*** DATA TO PROCESS ***

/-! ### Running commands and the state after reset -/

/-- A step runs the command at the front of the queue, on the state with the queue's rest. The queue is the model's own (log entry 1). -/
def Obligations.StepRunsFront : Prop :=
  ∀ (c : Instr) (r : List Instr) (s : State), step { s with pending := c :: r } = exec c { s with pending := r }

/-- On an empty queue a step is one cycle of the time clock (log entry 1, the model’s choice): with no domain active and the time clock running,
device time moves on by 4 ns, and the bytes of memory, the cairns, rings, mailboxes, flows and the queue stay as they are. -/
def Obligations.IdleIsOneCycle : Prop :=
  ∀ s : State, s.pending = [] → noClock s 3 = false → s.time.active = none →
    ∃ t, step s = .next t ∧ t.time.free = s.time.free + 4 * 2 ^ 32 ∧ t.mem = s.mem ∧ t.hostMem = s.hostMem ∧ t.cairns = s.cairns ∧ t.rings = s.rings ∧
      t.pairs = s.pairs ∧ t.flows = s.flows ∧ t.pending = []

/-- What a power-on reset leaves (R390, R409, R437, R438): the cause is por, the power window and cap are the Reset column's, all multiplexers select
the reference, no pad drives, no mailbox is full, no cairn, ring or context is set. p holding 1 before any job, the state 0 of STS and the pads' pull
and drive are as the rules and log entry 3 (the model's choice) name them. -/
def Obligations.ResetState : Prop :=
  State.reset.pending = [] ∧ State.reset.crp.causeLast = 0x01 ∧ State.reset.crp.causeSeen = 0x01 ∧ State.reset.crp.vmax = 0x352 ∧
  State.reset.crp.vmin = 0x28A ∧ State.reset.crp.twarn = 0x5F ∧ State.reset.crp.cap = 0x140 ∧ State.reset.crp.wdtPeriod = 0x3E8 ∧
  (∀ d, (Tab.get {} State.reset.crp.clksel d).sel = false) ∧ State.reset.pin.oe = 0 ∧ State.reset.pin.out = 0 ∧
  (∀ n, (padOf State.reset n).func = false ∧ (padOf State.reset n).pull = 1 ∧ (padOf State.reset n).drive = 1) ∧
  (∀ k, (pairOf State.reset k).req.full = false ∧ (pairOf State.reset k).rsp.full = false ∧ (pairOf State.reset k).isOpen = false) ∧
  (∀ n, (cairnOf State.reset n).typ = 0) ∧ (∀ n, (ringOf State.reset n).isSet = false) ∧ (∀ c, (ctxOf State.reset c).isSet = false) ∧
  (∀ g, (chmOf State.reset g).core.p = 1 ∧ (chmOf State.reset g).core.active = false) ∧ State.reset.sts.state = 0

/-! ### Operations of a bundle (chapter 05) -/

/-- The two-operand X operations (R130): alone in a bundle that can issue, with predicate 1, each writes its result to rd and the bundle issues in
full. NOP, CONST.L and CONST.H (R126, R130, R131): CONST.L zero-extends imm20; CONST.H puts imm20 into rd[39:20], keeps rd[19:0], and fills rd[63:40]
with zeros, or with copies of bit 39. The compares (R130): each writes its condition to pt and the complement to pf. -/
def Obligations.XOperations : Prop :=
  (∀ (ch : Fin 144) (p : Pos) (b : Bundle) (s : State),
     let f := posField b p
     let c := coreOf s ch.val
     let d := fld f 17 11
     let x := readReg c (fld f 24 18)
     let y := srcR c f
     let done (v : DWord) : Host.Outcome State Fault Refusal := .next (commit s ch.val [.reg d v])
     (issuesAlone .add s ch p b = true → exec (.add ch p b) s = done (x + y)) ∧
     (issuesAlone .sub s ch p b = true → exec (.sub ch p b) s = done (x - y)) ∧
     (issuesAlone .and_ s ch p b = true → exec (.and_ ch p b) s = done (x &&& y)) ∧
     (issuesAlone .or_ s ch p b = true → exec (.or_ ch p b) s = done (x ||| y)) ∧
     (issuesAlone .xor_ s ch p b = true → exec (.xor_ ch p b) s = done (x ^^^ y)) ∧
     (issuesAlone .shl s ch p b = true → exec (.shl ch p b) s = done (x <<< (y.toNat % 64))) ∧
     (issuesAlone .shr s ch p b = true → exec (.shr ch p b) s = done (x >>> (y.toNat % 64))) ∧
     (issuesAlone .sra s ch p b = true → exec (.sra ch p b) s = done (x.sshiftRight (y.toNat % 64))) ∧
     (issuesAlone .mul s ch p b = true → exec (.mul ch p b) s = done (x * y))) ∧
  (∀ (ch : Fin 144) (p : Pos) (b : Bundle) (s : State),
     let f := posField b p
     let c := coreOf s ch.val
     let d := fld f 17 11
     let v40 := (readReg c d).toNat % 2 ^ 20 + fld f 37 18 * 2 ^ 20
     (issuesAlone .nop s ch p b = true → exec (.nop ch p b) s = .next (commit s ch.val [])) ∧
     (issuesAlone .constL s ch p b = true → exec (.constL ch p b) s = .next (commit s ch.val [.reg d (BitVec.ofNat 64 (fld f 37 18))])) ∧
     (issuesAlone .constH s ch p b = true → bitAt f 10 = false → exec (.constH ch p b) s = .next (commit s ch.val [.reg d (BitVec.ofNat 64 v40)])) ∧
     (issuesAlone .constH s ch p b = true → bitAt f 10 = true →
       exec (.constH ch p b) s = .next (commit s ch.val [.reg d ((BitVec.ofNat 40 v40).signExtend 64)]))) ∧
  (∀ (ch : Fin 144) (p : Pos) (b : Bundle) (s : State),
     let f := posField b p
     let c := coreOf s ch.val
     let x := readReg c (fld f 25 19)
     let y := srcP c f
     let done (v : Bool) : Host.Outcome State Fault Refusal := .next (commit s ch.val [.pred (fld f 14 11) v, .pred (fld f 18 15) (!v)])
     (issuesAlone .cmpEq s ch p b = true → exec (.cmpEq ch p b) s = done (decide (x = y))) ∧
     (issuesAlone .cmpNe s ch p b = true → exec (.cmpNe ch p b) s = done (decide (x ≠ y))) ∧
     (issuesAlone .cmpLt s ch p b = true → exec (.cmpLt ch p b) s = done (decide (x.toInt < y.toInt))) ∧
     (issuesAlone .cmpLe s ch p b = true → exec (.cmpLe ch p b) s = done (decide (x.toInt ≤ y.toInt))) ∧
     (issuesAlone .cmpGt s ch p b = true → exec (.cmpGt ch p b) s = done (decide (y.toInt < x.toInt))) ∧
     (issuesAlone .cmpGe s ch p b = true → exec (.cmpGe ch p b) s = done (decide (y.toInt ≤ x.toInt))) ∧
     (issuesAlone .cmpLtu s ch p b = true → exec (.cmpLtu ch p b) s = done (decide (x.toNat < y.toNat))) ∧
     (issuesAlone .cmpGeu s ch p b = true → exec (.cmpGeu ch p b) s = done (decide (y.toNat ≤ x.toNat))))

*** End of DATA TO PROCESS ***

YOUR INSTRUCTIONS: Please give an exact copy of the lines above, beginning with the line containing "(issuesAlone .cmpEq s" and running through the line containing "(issuesAlone .cmpLtu s", and of no other lines.

SOLVED EXERCISE:
     (issuesAlone .cmpEq s ch p b = true → exec (.cmpEq ch p b) s = done (decide (x = y))) ∧
     (issuesAlone .cmpNe s ch p b = true → exec (.cmpNe ch p b) s = done (decide (x ≠ y))) ∧
     (issuesAlone .cmpLt s ch p b = true → exec (.cmpLt ch p b) s = done (decide (x.toInt < y.toInt))) ∧
     (issuesAlone .cmpLe s ch p b = true → exec (.cmpLe ch p b) s = done (decide (x.toInt ≤ y.toInt))) ∧
     (issuesAlone .cmpGt s ch p b = true → exec (.cmpGt ch p b) s = done (decide (y.toInt < x.toInt))) ∧
     (issuesAlone .cmpGe s ch p b = true → exec (.cmpGe ch p b) s = done (decide (y.toInt ≤ x.toInt))) ∧
     (issuesAlone .cmpLtu s ch p b = true → exec (.cmpLtu ch p b) s = done (decide (x.toNat < y.toNat))) ∧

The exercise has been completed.